** Opening DATA FOR REVIEW block **

-- ==== Sys2Proof/Syntax.lean ====
section
/-! DEFINITION. The engine's six operations, one constructor per row of opcode_table.json (30_encoding.md R76), and the
names under which the decoder rejects a word. -/

namespace Sys2Proof

/-- An operation of the engine (R76). The index of WLD and WEX may be out of range here: WellFormed says which are
operations. -/
inductive Instr where
  /-- `START n`, the host's command: begin hashing a message of `n` bytes (44_control.md R180). -/
  | start (n : Length)
  /-- `WLD i`: load schedule word `i` from the block (42_schedule.md R150). -/
  | wld (i : Index)
  /-- `WEX i`: expand schedule word `i` (42_schedule.md R151). -/
  | wex (i : Index)
  /-- `VINIT`: copy the hash state into the working variables (43_compression.md R161). -/
  | vinit
  /-- `RND i`: compression round `i` (43_compression.md R162). -/
  | rnd (i : Index)
  /-- `ACC`: accumulate, consume the block, finalise after the last (43_compression.md R164). -/
  | acc
  deriving DecidableEq, Repr

/-- Why the decoder gives a word no meaning (30_encoding.md R77, R78). -/
inductive Reject where
  /-- `PH` is 5, 6 or 7. -/
  | reservedPhase
  /-- `PH` = 0 with `IX` >= 16. -/
  | wldIndex
  /-- `PH` = 1 with `IX` <= 15. -/
  | wexIndex
  /-- `PH` = 2 with `IX` not 0. -/
  | vinitIndex
  /-- `PH` = 4 with `IX` not 0. -/
  | accIndex
  /-- A command word with `go` = 0: no command is presented. -/
  | noCommand
  deriving DecidableEq, Repr

/-- The words of one operation, on the path it travels: the command port or the sequencer (R74, R75, R79). -/
inductive Encoded where
  /-- A command word, format `HC65`. -/
  | command (w : CommandWord)
  /-- A control word, format `CW9`. -/
  | control (w : ControlWord)
  deriving DecidableEq, Repr

end Sys2Proof
end

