/-- Settles O15: `PadByte` is its case split, with the byte of the length field taken by division. -/
theorem padByteCases : Obligations.PadByteCases := by
  intro s j hs hj
  rw [← be64Byte_eq]
  exact State.padByte_eq hs hj

end Sys2Proof.Proofs
end

section
/-! The schedule expander as arithmetic (42_schedule.md R150, R151): the words WLD and WEX stand at, the words they write,
the position each goes to, and what both leave unchanged. -/

namespace Sys2Proof.Machine

/-- The control word of WLD as a number (R74). -/
theorem controlWord_phWld (i : Index) : controlWord phWld i = BitVec.ofNat 9 i.toNat := by
  simp [controlWord_eq_ofNat, phWld]

/-- The control word of WEX as a number (R74). -/
theorem controlWord_phWex (i : Index) : controlWord phWex i = BitVec.ofNat 9 (0x040 + i.toNat) := by
  simp [controlWord_eq_ofNat, phWex]

/-- An index below the last has its number plus one as successor. -/
theorem index_succ_toNat {i : Index} (hi : i.toNat < 63) : (i + 1).toNat = i.toNat + 1 := by
  bv_omega

/-- Where WLD goes, as a number (R184). -/
theorem afterWld_eq_ofNat (i : Index) :
    afterWld i = if i.toNat < 15 then BitVec.ofNat 9 (0x000 + i.toNat + 1) else 0x050#9 := by
  unfold afterWld
  by_cases hi : i.toNat < 15
  · have hlt : i < 15#6 := hi
    rw [if_pos hlt, if_pos hi, controlWord_phWld, index_succ_toNat (by omega), Nat.zero_add]
  · have hge : ¬ i < 15#6 := hi
    rw [if_neg hge, if_neg hi]
    decide

/-- Where WEX goes, as a number (R184). -/
theorem afterWex_eq_ofNat (i : Index) :
    afterWex i = if i.toNat < 63 then BitVec.ofNat 9 (0x040 + i.toNat + 1) else 0x080#9 := by
  unfold afterWex
  by_cases hi : i.toNat < 63
  · have hlt : i < 63#6 := hi
    rw [if_pos hlt, if_pos hi, controlWord_phWex, index_succ_toNat hi, Nat.add_assoc]
  · have hge : ¬ i < 63#6 := hi
    rw [if_neg hge, if_neg hi]
    decide

/-- The word of the block in progress, from the numbers of its four padded bytes (R70, R150). -/
theorem State.blockWord_eq_ofNat (s : State) (i : Index) : s.blockWord i = BitVec.ofNat 32
    ((s.padByte (s.wordBase i)).toNat * 2 ^ 24 + (s.padByte (s.wordBase i + 1)).toNat * 2 ^ 16 +
      (s.padByte (s.wordBase i + 2)).toNat * 2 ^ 8 + (s.padByte (s.wordBase i + 3)).toNat) := by
  rw [← be32_toNat, BitVec.ofNat_toNat, BitVec.setWidth_eq, State.blockWord]

/-- For a length that fits, WLD reads the bytes of its word that lie in the message, ascending (R50). -/
theorem State.wordReads_eq_filter_range' {s : State} (hs : s.mlen.toNat < lengthLimit) (i : Index) :
    s.wordReads i = (List.range' (s.wordBase i) 4).filter fun j => j < s.mlen.toNat := by
  simp only [State.wordReads, padSource_eq_message_iff hs]
  rfl

/-- A schedule word at a distance below `i`: the subtraction of indices does not wrap. -/
theorem State.readW_sub (s : State) {i d : Index} (h : d ≤ i) :
    s.readW (i - d) = s.w[i.toNat - d.toNat] := by
  simp only [State.readW, BitVec.toNat_sub_of_le h]

/-- The four-term sum as one sum of numbers: the order of the additions is immaterial (R113, R151). -/
theorem State.expandWord_eq_ofNat (s : State) {i : Index} (hi : 16 ≤ i.toNat) : s.expandWord i = BitVec.ofNat 32
    (s.w[i.toNat - 16].toNat + (ssig0 s.w[i.toNat - 15]).toNat + s.w[i.toNat - 7].toNat +
      (ssig1 s.w[i.toNat - 2]).toNat) := by
  have h16 : s.readW (i - 16) = s.w[i.toNat - 16] := s.readW_sub (by bv_omega)
  have h15 : s.readW (i - 15) = s.w[i.toNat - 15] := s.readW_sub (by bv_omega)
  have h7 : s.readW (i - 7) = s.w[i.toNat - 7] := s.readW_sub (by bv_omega)
  have h2 : s.readW (i - 2) = s.w[i.toNat - 2] := s.readW_sub (by bv_omega)
  simp only [State.expandWord, h16, h15, h7, h2, add32, BitVec.ofNat_add, BitVec.ofNat_toNat, BitVec.setWidth_eq]

/-- An operation of the schedule that answers writes one schedule word and `UPC` (R150, R151). -/
theorem exec_schedule_next {i : Index} {s t : State} (h : exec (.wld i) s = .next t ∨ exec (.wex i) s = .next t) :
    ∃ x u, t = (s.writeW i x).writeUpc u := by
  obtain h | h := h
  · exact ⟨_, _, (execWld_next h).2⟩
  · exact ⟨_, _, (execWex_next h).2⟩

end Sys2Proof.Machine

namespace Sys2Proof.Proofs

open Sys2Proof.Machine

/-- Settles O23: inside its range WLD answers the two writes of its meaning, each written as its number. -/
theorem wldLoadsItsWord : Obligations.WldLoadsItsWord := by
  intro i s hi
  have hrange : i < 16#6 := Nat.lt_succ_of_le hi
  refine ⟨congrArg Encoded.control (controlWord_phWld i), ?_, fun hs _ => State.wordReads_eq_filter_range' hs i⟩
  have hx : exec (.wld i) s = .next ((s.writeW i (s.blockWord i)).writeUpc (afterWld i)) := if_pos hrange
  rw [hx, State.blockWord_eq_ofNat, afterWld_eq_ofNat]
  rfl

/-- Settles O24: inside its range WEX answers the two writes of its meaning, each written as its number. -/
theorem wexExpandsItsWord : Obligations.WexExpandsItsWord := by
  intro i s hi
  have hrange : 16#6 ≤ i := hi
  refine ⟨congrArg Encoded.control (controlWord_phWex i), ?_⟩
  have hx : exec (.wex i) s = .next ((s.writeW i (s.expandWord i)).writeUpc (afterWex i)) := if_pos hrange
  rw [hx, State.expandWord_eq_ofNat s hi, afterWex_eq_ofNat]
  rfl

/-- Settles O30: both operations write one schedule word and `UPC`, and neither write touches anything else. -/
theorem scheduleFrame : Obligations.ScheduleFrame := by
  intro i s t h
  obtain ⟨x, u, rfl⟩ := exec_schedule_next h
  exact ⟨fun k hk => s.readW_writeW_ne x hk, rfl, rfl, rfl, rfl, rfl, rfl, rfl, rfl, fun _ => rfl⟩

end Sys2Proof.Proofs
end

section
/-! The operations of the compression stage as numbers and words (43_compression.md R161, R162, R164): the positions each
goes to, the round map, and what each leaves unchanged. -/

namespace Sys2Proof.Machine

/-- The control word of RND as a number (R74). -/
theorem controlWord_phRnd (i : Index) : controlWord phRnd i = BitVec.ofNat 9 (0x0C0 + i.toNat) := by
  simp [controlWord_eq_ofNat, phRnd]

/-- Where RND goes, as a number (R184). -/
theorem afterRnd_eq_ofNat (i : Index) :
    afterRnd i = if i.toNat < 63 then BitVec.ofNat 9 (0x0C0 + i.toNat + 1) else 0x100#9 := by
  unfold afterRnd
  by_cases hi : i.toNat < 63
  · have hlt : i < 63#6 := hi
    rw [if_pos hlt, if_pos hi, controlWord_phRnd, index_succ_toNat hi, Nat.add_assoc]
  · have hge : ¬ i < 63#6 := hi
    rw [if_neg hge, if_neg hi]
    decide

/-- The working variables after a round are the round map of those before it (R162). -/
theorem State.roundV_eq_roundMap (s : State) (i : Index) : s.roundV i = roundMap s.v (romK i) (s.readW i) := rfl

/-- An operation of the rounds that answers writes `V` and `UPC` (R161, R162). -/
theorem exec_round_next {i : Index} {s t : State} (h : exec .vinit s = .next t ∨ exec (.rnd i) s = .next t) :
    ∃ x u, t = (s.writeV x).writeUpc u := by
  obtain h | h := h
  · exact ⟨_, _, execVinit_next h⟩
  · exact ⟨_, _, execRnd_next h⟩

/-- ACC completes in every state (R164). -/
theorem execAcc_completes (s : State) : ∃ t, execAcc s = .next t := by
  unfold execAcc
  split
  · exact ⟨_, rfl⟩
  · exact ⟨_, rfl⟩

end Sys2Proof.Machine

namespace Sys2Proof.Proofs

open Sys2Proof.Machine

/-- Settles O26: the round map applied to the eight named variables, and the successor as its number. -/
theorem rndRunsOneRound : Obligations.RndRunsOneRound := by
  intro i s a b c d e f g h t1 t2 hv ht1 ht2
  refine ⟨congrArg Encoded.control (controlWord_phRnd i), ?_⟩
  have hround : s.roundV i = #v[t1 + t2, a, b, c, d + t1, e, f, g] := by
    rw [State.roundV_eq_roundMap, hv, ht1, ht2]
    rfl
  have hx : exec (.rnd i) s = .next ((s.writeV (s.roundV i)).writeUpc (afterRnd i)) := rfl
  rw [hx, hround, afterRnd_eq_ofNat]
  rfl

/-- Settles O27: ACC completes, and each of its two cases is the one its comparison names. -/
theorem accAccumulates : Obligations.AccAccumulates := by
  refine ⟨by decide, fun s => ?_⟩
  obtain ⟨t, hx⟩ := execAcc_completes s
  refine ⟨t, hx, fun j => by rw [execAcc_hash hx j, BitVec.toNat_add], ?_⟩
  have hcount (hfit : s.bidx.toNat + 1 < 2 ^ 56) : (s.bidx + 1).toNat = s.bidx.toNat + 1 :=
    BitVec.toNat_add_of_lt hfit
  obtain ⟨hlast, rfl⟩ | ⟨hlast, rfl⟩ := execAcc_next hx
  · have heq := State.lastBlock_iff.mp hlast
    exact ⟨hcount, fun _ => ⟨rfl, rfl⟩, fun hne => absurd heq hne, rfl, rfl, rfl⟩
  · have hne := State.lastBlock_false_iff.mp hlast
    exact ⟨hcount, fun heq => absurd heq hne, fun _ => ⟨rfl, rfl⟩, rfl, rfl, rfl⟩

/-- Settles O25: VINIT is two writes, and its word and its successor's are constants that evaluate to the numbers
named. -/
theorem vinitCopiesTheHashState : Obligations.VinitCopiesTheHashState := ⟨by decide, fun _ => rfl⟩

/-- Settles O31: both operations write `V` and `UPC`, and neither write touches anything else. -/
theorem roundFrame : Obligations.RoundFrame := by
  intro i s t h
  obtain ⟨x, u, rfl⟩ := exec_round_next h
  exact ⟨rfl, rfl, rfl, rfl, rfl, rfl, rfl, rfl, fun _ => rfl⟩

/-- Settles O32: of the two cases of ACC the one that finalises keeps `UPC`, the other keeps `ST`. -/
theorem accFrame : Obligations.AccFrame := by
  intro s t h
  obtain ⟨_, rfl⟩ | ⟨_, rfl⟩ := execAcc_next h
  · exact ⟨rfl, rfl, rfl, rfl, rfl, rfl, .inr ⟨rfl, rfl⟩, fun _ => rfl⟩
  · exact ⟨rfl, rfl, rfl, rfl, rfl, rfl, .inl rfl, fun _ => rfl⟩

end Sys2Proof.Proofs
end

section
/-! The words of a block and its schedule as lists (30_encoding.md R70, 43_compression.md R166): what the machine reads
of the padded message is the block function's own input. -/

namespace Sys2Proof.Machine

/-- The bytes of the block in progress (R134). -/
def State.block (s : State) : List Byte := blockBytes (paddedMessage (messageIn s.msg s.mlen.toNat)) s.bidx.toNat

/-- The padded message, index by index, is what `PadByte` gives (R138). -/
theorem State.paddedMessage_getD {s : State} (hs : s.mlen.toNat < lengthLimit) {j : Nat} (hj : j < plen s.mlen.toNat) :
    (paddedMessage (messageIn s.msg s.mlen.toNat)).getD j 0 = s.padByte j := by
  rw [← Proofs.padByteIsTheProcedure s hs]
  simp [hj]

/-- Byte `k` of a block, by its index in the padded message (R134). -/
theorem blockBytes_getD (p : List Byte) (t : Nat) {k : Nat} (hk : k < 64) :
    (blockBytes p t).getD k 0 = p.getD (64 * t + k) 0 := by
  simp [blockBytes, List.getD_eq_getElem?_getD, List.getElem?_take_of_lt hk]

/-- Byte `k` of the block in progress is the padder's (R133, R134). -/
theorem State.block_getD {s : State} (hs : s.mlen.toNat < lengthLimit) (hb : s.bidx.toNat < nblk s.mlen.toNat) {k : Nat}
    (hk : k < 64) : s.block.getD k 0 = s.padByte (64 * s.bidx.toNat + k) := by
  have hj : 64 * s.bidx.toNat + k < plen s.mlen.toNat := by simp only [plen]; omega
  rw [State.block, blockBytes_getD _ _ hk, State.paddedMessage_getD hs hj]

** Closing DATA FOR REVIEW block **

→ **EXERCISE BRIEF**
Among the lines above, show every one that contains the string "simp".

→ **SOLUTION FOR THIS EXERCISE**
  simp [controlWord_eq_ofNat, phWld]
  simp [controlWord_eq_ofNat, phWex]
  simp only [State.wordReads, padSource_eq_message_iff hs]
  simp only [State.readW, BitVec.toNat_sub_of_le h]
  simp only [State.expandWord, h16, h15, h7, h2, add32, BitVec.ofNat_add, BitVec.ofNat_toNat, BitVec.setWidth_eq]
  simp [controlWord_eq_ofNat, phRnd]
  simp [hj]
  simp [blockBytes, List.getD_eq_getElem?_getD, List.getElem?_take_of_lt hk]
  have hj : 64 * s.bidx.toNat + k < plen s.mlen.toNat := by simp only [plen]; omega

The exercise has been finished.